Stored data entries:
—————

theorem State.modChan_only (s : State) (i : Nat) (f : Chan → Chan) : Only [.chans] s (s.modChan i f) := by
  intro p hp
  cases p <;> simp [Part.same] at hp ⊢

/-! ### What raising an error touches (18 R392 to R395)

`errorParts` names it. The rest of a state is the state with these parts emptied, and every operation of the ERR log keeps
that rest. -/

/-- The state with the parts an error can touch emptied. -/
def State.sansErrorParts (s : State) : State :=
  { s with hdrs := [], fns := [], outs := [], err := {}, sites := [], queues := [], mem := [], ctext := [], bmem := {} }

/-- Two states that agree once the parts an error can touch are emptied differ in these parts alone. -/
theorem only_errorParts_of_sansErrorParts {s t : State} (h : t.sansErrorParts = s.sansErrorParts) : Only errorParts s t := by
  simp only [State.sansErrorParts, State.mk.injEq] at h
  intro p hp
  cases p <;> simp_all only [Part.same, errorParts, List.mem_cons, true_or, or_true, not_true_eq_false, and_self]

section
variable (s : State)
@[simp] theorem State.modHdr_sansErrorParts (ty inst : Nat) (f : Hdr → Hdr) :
    (s.modHdr ty inst f).sansErrorParts = s.sansErrorParts := rfl
@[simp] theorem State.modFn_sansErrorParts (i : Nat) (f : Fn → Fn) : (s.modFn i f).sansErrorParts = s.sansErrorParts := rfl
@[simp] theorem State.modSite_sansErrorParts (i : Nat) (f : Site → Site) :
    (s.modSite i f).sansErrorParts = s.sansErrorParts := rfl
@[simp] theorem State.modQueue_sansErrorParts (q : Nat) (f : QDesc → QDesc) :
    (s.modQueue q f).sansErrorParts = s.sansErrorParts := rfl
@[simp] theorem State.modErr_sansErrorParts (f : ErrLog → ErrLog) : (s.modErr f).sansErrorParts = s.sansErrorParts := rfl
@[simp] theorem State.modBmem_sansErrorParts (f : Bmem → Bmem) : (s.modBmem f).sansErrorParts = s.sansErrorParts := rfl
@[simp] theorem State.emit_sansErrorParts (o : Out) : (s.emit o).sansErrorParts = s.sansErrorParts := rfl
@[simp] theorem State.setByte_sansErrorParts (a : Nat) (b : Byte) :
    (s.setByte a b).sansErrorParts = s.sansErrorParts := rfl

@[simp] theorem State.setBytes_sansErrorParts (a : Nat) (l : List Byte) :
    (s.setBytes a l).sansErrorParts = s.sansErrorParts :=
  setBytes_keep (·.sansErrorParts) (fun _ _ _ => rfl) l s a

@[simp] theorem State.bankHits_sansErrorParts (a n : Nat) (w : Bool) :
    (s.bankHits a n w).sansErrorParts = s.sansErrorParts :=
  State.bankHits_keep (·.sansErrorParts) (fun _ _ => rfl) s a n w

@[simp] theorem State.qHit_sansErrorParts (q : Nat) (w : Bool) : (s.qHit q w).sansErrorParts = s.sansErrorParts :=
  s.bankHits_sansErrorParts ..

@[simp] theorem State.msix_sansErrorParts (fn v : Nat) : (s.msix fn v).sansErrorParts = s.sansErrorParts := by
  unfold State.msix
  dsimp only
  split <;> simp

@[simp] theorem State.pageMsgs_sansErrorParts (ty inst m : Nat) :
    (s.pageMsgs ty inst m).sansErrorParts = s.sansErrorParts := by
  unfold State.pageMsgs
  dsimp only
  split
  · rfl
  · exact forEach_keep (·.sansErrorParts) _ (fun _ _ => by simp) _ _

@[simp] theorem State.cause_sansErrorParts (ty inst m : Nat) : (s.cause ty inst m).sansErrorParts = s.sansErrorParts := by
  unfold State.cause
  simp

@[simp] theorem State.produce_sansErrorParts (q : Nat) (l : List (List Byte)) :
    (s.produce q l).sansErrorParts = s.sansErrorParts := by
  have hslots := foldl_keep_fst (·.sansErrorParts) (fun (p : State × Nat) b =>
    ((p.1.bankHits ((s.queue q).base + slotSize (s.queue q).type * p.2) b.length true).setBytes
      ((s.queue q).base + slotSize (s.queue q).type * p.2) b, (p.2 + 1) % (s.queue q).slots)) (by simp) l
    (s.qHit q true, (s.queue q).tail)
  unfold State.produce when
  dsimp only
  split <;> simpa using hslots

@[simp] theorem State.postLog_sansErrorParts (st : Nat) (e : List Byte) :
    (s.postLog st e).sansErrorParts = s.sansErrorParts := by
  unfold State.postLog
  dsimp only
  split
  · split <;> simp
  · rfl

@[simp] theorem State.copyEntry_sansErrorParts (e : ErrEntry) : (s.copyEntry e).sansErrorParts = s.sansErrorParts :=
  forEach_keep (·.sansErrorParts) _ (fun _ _ => by simp) _ _

@[simp] theorem State.closeEntries_sansErrorParts (p : ErrEntry → Bool) :
    (s.closeEntries p).sansErrorParts = s.sansErrorParts :=
  (foldl_keep (·.sansErrorParts) _ (fun _ _ => by simp) _ _).trans (by simp)

@[simp] theorem State.closeDue_sansErrorParts : s.closeDue.sansErrorParts = s.sansErrorParts :=
  s.closeEntries_sansErrorParts _

@[simp] theorem State.writeEntry_sansErrorParts (e : ErrEntry) : (s.writeEntry e).sansErrorParts = s.sansErrorParts := by
  unfold State.writeEntry
  dsimp only
  rw [State.cause_sansErrorParts]
  (repeat' split) <;> simp

@[simp] theorem State.errDrain_sansErrorParts : s.errDrain.sansErrorParts = s.sansErrorParts := by
  unfold State.errDrain
  (repeat' split) <;> simp

@[simp] theorem State.newEntry_sansErrorParts (e : ErrEntry) : (s.newEntry e).sansErrorParts = s.sansErrorParts := by
  unfold State.newEntry
  dsimp only
  (repeat' split) <;> simp

@[simp] theorem State.raiseAt_sansErrorParts (tt code ty inst : Nat) (site : Option Nat) (detail : Nat) (tr perm : Bool) :
    (s.raiseAt tt code ty inst site detail tr perm).sansErrorParts = s.sansErrorParts := by
  unfold State.raiseAt
  dsimp only
  split <;> simp

/-- Raising an error changes nothing beside the parts of `errorParts`. -/
theorem State.raise_only (code ty inst : Nat) (site : Option Nat) (detail : Nat) :
    Only errorParts s (s.raise code ty inst site detail) :=
  only_errorParts_of_sansErrorParts (s.raiseAt_sansErrorParts ..)

theorem State.reject_only (fn code ty inst : Nat) : Only errorParts s (s.reject fn code ty inst) :=
  s.raise_only code ty inst _ 0

@[simp] theorem State.reject_chans (fn code ty inst : Nat) : (s.reject fn code ty inst).chans = s.chans :=
  s.raise_chans ..

end

/-! ### What raising an error does to page headers (18 R393): the source page counts it; only the ERR page's causes change beside -/

section
variable {a b : Nat} (hne : pageKey a b ≠ pageKey Ty.err 0)
include hne

theorem State.writeEntry_hdr_of_ne_err (s : State) (e : ErrEntry) : (s.writeEntry e).hdr a b = s.hdr a b := by
  unfold State.writeEntry
  dsimp only
  rw [State.cause_hdr_other _ _ hne]
  (repeat' split) <;> simp

theorem State.errDrain_hdr_of_ne_err (s : State) : s.errDrain.hdr a b = s.hdr a b := by
  unfold State.errDrain
  (repeat' split) <;> simp [State.writeEntry_hdr_of_ne_err hne]

theorem State.newEntry_hdr_of_ne_err (s : State) (e : ErrEntry) : (s.newEntry e).hdr a b = s.hdr a b := by
  unfold State.newEntry
  dsimp only
  (repeat' split) <;> simp [State.writeEntry_hdr_of_ne_err hne, State.errDrain_hdr_of_ne_err hne]

end

/-- The source page of an error counts it, saturating, and keeps its code. -/
theorem State.raise_hdr_source {ty inst : Nat} (hne : pageKey ty inst ≠ pageKey Ty.err 0) (s : State) (code : Nat)
    (site : Option Nat) (detail : Nat) :
    (s.raise code ty inst site detail).hdr ty inst
      = { s.hdr ty inst with errCount := satAdd sat16 (s.hdr ty inst).errCount 1, lastCode := code } := by
  unfold State.raise State.raiseFull State.raiseAt
  dsimp only
  split <;> simp [State.newEntry_hdr_of_ne_err hne]

theorem State.reject_hdr_source {ty inst : Nat} (hne : pageKey ty inst ≠ pageKey Ty.err 0) (s : State) (fn code : Nat) :
    (s.reject fn code ty inst).hdr ty inst
      = { s.hdr ty inst with errCount := satAdd sat16 (s.hdr ty inst).errCount 1, lastCode := code } :=
  s.raise_hdr_source hne ..

/-! ### Checks before an operation, and staged low halves -/

/-- The first check of the list fails: the write is rejected with its code. -/
theorem State.checked_fail {l : List (Bool × Nat)} {code : Nat} (hfail : firstFail l = code) (hcode : code ≠ 0) (s : State)
    (fn ty inst : Nat) (act : State → State) : s.checked fn ty inst l act = s.reject fn code ty inst := by
  simp [State.checked, hfail, hcode]

@[simp] theorem State.unstage_chans (s : State) (fn ty inst lo : Nat) : (s.unstage fn ty inst lo).chans = s.chans := rfl
@[simp] theorem State.unstage_chan (s : State) (fn ty inst lo ch : Nat) :
    (s.unstage fn ty inst lo).chan ch = s.chan ch := rfl
@[simp] theorem State.unstage_hdr (s : State) (fn ty inst lo a b : Nat) :
    (s.unstage fn ty inst lo).hdr a b = s.hdr a b := rfl
theorem State.unstage_only (s : State) (fn ty inst lo : Nat) : Only [.fns] s (s.unstage fn ty inst lo) :=
  s.modFn_only fn _

/-! ### Writes of TG_PERIOD_HI (00 R3, 09 R177, R179) -/

/-- The whole part of the period that a write of TG_PERIOD_HI by `fn` commits. -/
def State.committedPeriod (s : State) (fn ch val : Nat) : Nat :=
  s.lowHalf fn Ty.tg ch 0x044 ((s.chan ch).perInt % 2 ^ 32) + val % 65536 * 2 ^ 32

/-- The checks of a write of TG_PERIOD_HI, in their order. -/
def State.periodChecks (s : State) (fn ch val : Nat) : List (Bool × Nat) :=
  [(s.chBusy ch, Code.blkBusy),
   (decide (s.committedPeriod fn ch val < minPeriod (s.chan ch).full s.grade08), Code.paramRange)]

/-- A write of TG_PERIOD_HI uses up the staged half, then commits the period if its checks pass. -/
theorem exec_tgPeriodCommit {s : State} {fn ch val : Nat} (haccepts : s.accepts fn Ty.tg ch 0x048 = true) :
    exec (.tgPeriodCommit fn ch val) s
      = .next ((s.unstage fn Ty.tg ch 0x044).checked fn Ty.tg ch (s.periodChecks fn ch val) (fun t => t.modChan ch
          (fun c => { c with perInt := s.committedPeriod fn ch val, perFrac := val / 65536 % 65536 }))) := by
  have hlow : bits val 0 16 = val % 65536 := rfl
  have hfrac : bits val 16 16 = val / 65536 % 65536 := by simp [bits, Nat.shiftRight_eq_div_pow]
  have hexec : exec (.tgPeriodCommit fn ch val) s = .next (s.wPeriodHi fn ch val) := onUnit_onWrite haccepts _
  rw [hexec, State.wPeriodHi, hlow, hfrac]
  rfl
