-- ==== Sys2Proof/Machine/LineEvents.lean ====
section
/-! DEFINITION. The events of the line bank (02_local_lines.md section 2.2): samples and debounce expiries. -/

namespace Sys2Proof.Machine

/-- R30: the raw level is accepted. -/
def Line.accept (l : Line) : Line := { l with debounced := l.raw, edges := l.edges + 1, interval := none }

/-- R30 step 3: the value that a line gives its channel. -/
def Line.value (l : Line) : Bool := l.debounced ^^ l.inverted

/-- R30: line `n` accepts its raw level and, if it is bound, updates its channel with increment 1. -/
def State.acceptEdge (n : LineId) (s : State) : State :=
  let l := (s.lineAt n).accept
  (s.setLine n l).updateBound (.line n) .valid l.value fun _ => 1

/-- R27 to R29: a sample of a line's pin, without the acceptance of R29. -/
def Line.sample (level : Bool) (l : Line) : Line :=
  let l := { l with raw := level }
  if l.mode = .input then
    if level = l.debounced then { l with interval := none }
    else if l.debounce = 0 then l
    else { l with interval := some (l.interval.getD l.debounce.toNat) }
  else { l with debounced := level }

/-- R29: whether a sample is accepted in its own event. -/
def Line.acceptsAtOnce (l : Line) : Bool := l.mode == .input && l.debounce == 0 && l.raw != l.debounced

/-- R27 to R30: the pin of line `n` is sampled. -/
def State.sampleLine (n : LineId) (level : Bool) (s : State) : State :=
  let t := s.setLine n ((s.lineAt n).sample level)
  if (t.lineAt n).acceptsAtOnce then t.acceptEdge n else t

/-- LINE_SAMPLE (R27 to R30). -/
def execLineSample (n : LineId) (level : Bool) (s : State) : Host.Outcome State Fault Refusal :=
  event true (State.sampleLine n level) s

/-- DEBOUNCE_EXPIRY (R28, R30). -/
def execDebounceExpiry (n : LineId) (s : State) : Host.Outcome State Fault Refusal :=
  expiry (s.lineAt n).interval (State.acceptEdge n) s

end Sys2Proof.Machine
end

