-- ==== Sys2Proof/Machine/PowerReset.lean ====
section
/-! DEFINITION. Power reset (R158): the two events at RESETN. -/

namespace Sys2Proof.Machine

/-- R158: while RESETN is low every block stands at its reset values and the notice queue is empty, START being queued when the
hub leaves power reset. What the blocks hold then cannot be seen from outside: DESIGN CHOICE, safe (log 10). -/
def State.holdInReset (s : State) : State := State.resetWith s.host.rate [] true s.pending

/-- POWER_RESET_ENTRY (R158): RESETN falls: frames are cut off, every line is released, ALERTN is released, all work ends. -/
def execPowerResetEntry (s : State) : Host.Outcome State Fault Refusal := .next s.holdInReset

/-- R158, R160: every block takes its power reset values, the straps select the UART rate, and START POWER is queued. -/
def State.leaveReset (rate1 rate0 : Bool) (s : State) : State :=
  State.resetWith (rateOf rate1 rate0) [.start .power] false s.pending

/-- POWER_RESET_EXIT (R158): RESETN rises or power-up completes; taken in any state, since a loss of supply needs no RESETN
(log 11). The output arbiter "chooses at once" (R177). -/
def execPowerResetExit (rate1 rate0 : Bool) (s : State) : Host.Outcome State Fault Refusal :=
  .next (s.leaveReset rate1 rate0).settle

end Sys2Proof.Machine
end

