-- ==== Sys2Proof/Certificates/Slice0/Obligations.lean ====
section
/-! DEFINITION. The statements about the hub, each a proposition to be proved: the step and reset, requests, the channel table and its consumers, links, remote requests, host port, event unit, formats, and the laws that every step keeps. -/

open Sys2Proof Sys2Proof.Machine

/-! ### The step, the passing of time, reset -/

/-- 95_what_each_step_holds.md: a step takes the command at the front of the queue and runs it with the queue's rest. -/
def Obligations.StepRunsFrontCommand : Prop :=
  ∀ (c : Instr) (s : State), step { s with pending := c :: s.pending } = exec c s

/-- Log 4 (the model's choice): with no command waiting, free transmitters take what is eligible, and then every running timer comes
down by one unit of 0.1 ms and stays at 0; nothing else changes. In power reset nothing happens at all (R158). -/
def Obligations.IdleStepPassesTime : Prop :=
  (∀ s : State, s.pending = [] → s.held = true → step s = .next s) ∧
  (∀ s : State, s.pending = [] → s.held = false → step s = .next s.settle.passTime) ∧
  ∀ s : State,
    (∀ n, s.passTime.lineAt n = { s.lineAt n with interval := (s.lineAt n).interval.map (· - 1) }) ∧
    (∀ k, s.passTime.linkAt k =
      { s.linkAt k with
        helloTimer := (s.linkAt k).helloTimer.map (· - 1)
        keepaliveTimer := (s.linkAt k).keepaliveTimer.map (· - 1)
        silenceTimer := (s.linkAt k).silenceTimer.map (· - 1)
        holdOffTimer := (s.linkAt k).holdOffTimer.map (· - 1)
        retransmitTimer := (s.linkAt k).retransmitTimer.map (· - 1)
        ackTimer := (s.linkAt k).ackTimer.map (· - 1)
        gapTimer := (s.linkAt k).gapTimer.map (· - 1) }) ∧
    s.passTime.remote =
      { s.remote with entries := s.remote.entries.map fun e => { e with timer := e.timer.map (· - 1) } } ∧
    s.passTime.host = { s.host with gapTimer := s.host.gapTimer.map (· - 1) } ∧
    s.passTime.channels = s.channels ∧ s.passTime.combiners = s.combiners ∧ s.passTime.executor = s.executor ∧
    s.passTime.events = s.events ∧ s.passTime.node = s.node ∧ s.passTime.held = s.held ∧ s.passTime.pending = s.pending

/-- R4, R41, R55, R80, R81, R102, R104, R107, R137, R143, R145, R177, R193, R197, R59: the values that a reset gives every block,
whatever the rate kept or sampled. The raw and debounced levels stand at 0 until the first sample: the model's choice (log 7).

R189, R193 and log 8 (the straps at 00 are the model's choice): the state right after power reset. -/
def Obligations.ResetGivesTheTabledValues : Prop :=
  (∀ (rate : UartRate) (notices : List Notice) (held : Bool) (pending : List Instr),
     let t := State.resetWith rate notices held pending
     (∀ c, t.chan c = ⟨.none, .unknown, false, 0, false⟩) ∧
     (∀ n, t.lineAt n = ⟨.off, .none, false, 0, .pushPull, false, .manual, .hold, false, .released, false, false, 0, none⟩) ∧
     (∀ m, t.comb m = ⟨[], 1, false, .assert, false, false⟩) ∧
     (∀ k, t.linkAt k =
       { state := .off, session := 0, seen := false, peerNode := none, peerSession := 0, peerWindow := 0, lastFault := .none,
         config := ⟨50, 20, 20, 4, 4, true⟩, policy := .observe, helloTimer := none, keepaliveTimer := none,
         silenceTimer := none, holdOffTimer := none, helloOwed := false, keepaliveDue := false, nextSend := 0, queue := [],
         retryCount := 0, resendPoint := none, retransmitTimer := none, nextExpected := 0, ackOwed := false, ackDue := false,
         ackTimer := none, counters := ⟨0, 0, 0, 0, 0, 0, 0, 0, 0⟩, exported := 0, changes := [], slot := .empty,
         framer := .hunting, gapTimer := none, line := none }) ∧
     t.remote = ⟨[], [], 0, 0⟩ ∧
     t.executor = ⟨.host, false⟩ ∧
     t.host = ⟨rate, .hunt, none, none, none, false, none, none, none, 0, ⟨0, 0, 0, 0, 0⟩⟩ ∧
     (t.events.flags = 0 ∧ (∀ f, t.events.notices? f = true) ∧ t.events.alertChannel = none ∧ t.events.alertInvert = false ∧
       (∀ i < 31, t.events.alertMask.getLsbD i = decide (11 ≤ i ∧ i ≤ 18)) ∧ t.events.notices = notices ∧ t.events.lost = 0 ∧
       t.events.alertn = false) ∧
     t.node = 0 ∧ t.held = held ∧ t.pending = pending) ∧
  State.reset = State.resetWith .baud115200 [.start .power] false []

—————

§ **Work instructions**
Take the lines above from the one containing "let t := State.resetWith" to the one containing "config := ⟨50, 20, 20, 4, 4, true⟩, policy" and retype them exactly, both ends included, with nothing added.

§ **The completed task**
     let t := State.resetWith rate notices held pending
     (∀ c, t.chan c = ⟨.none, .unknown, false, 0, false⟩) ∧
     (∀ n, t.lineAt n = ⟨.off, .none, false, 0, .pushPull, false, .manual, .hold, false, .released, false, false, 0, none⟩) ∧
     (∀ m, t.comb m = ⟨[], 1, false, .assert, false, false⟩) ∧
     (∀ k, t.linkAt k =
       { state := .off, session := 0, seen := false, peerNode := none, peerSession := 0, peerWindow := 0, lastFault := .none,
         config := ⟨50, 20, 20, 4, 4, true⟩, policy := .observe, helloTimer := none, keepaliveTimer := none,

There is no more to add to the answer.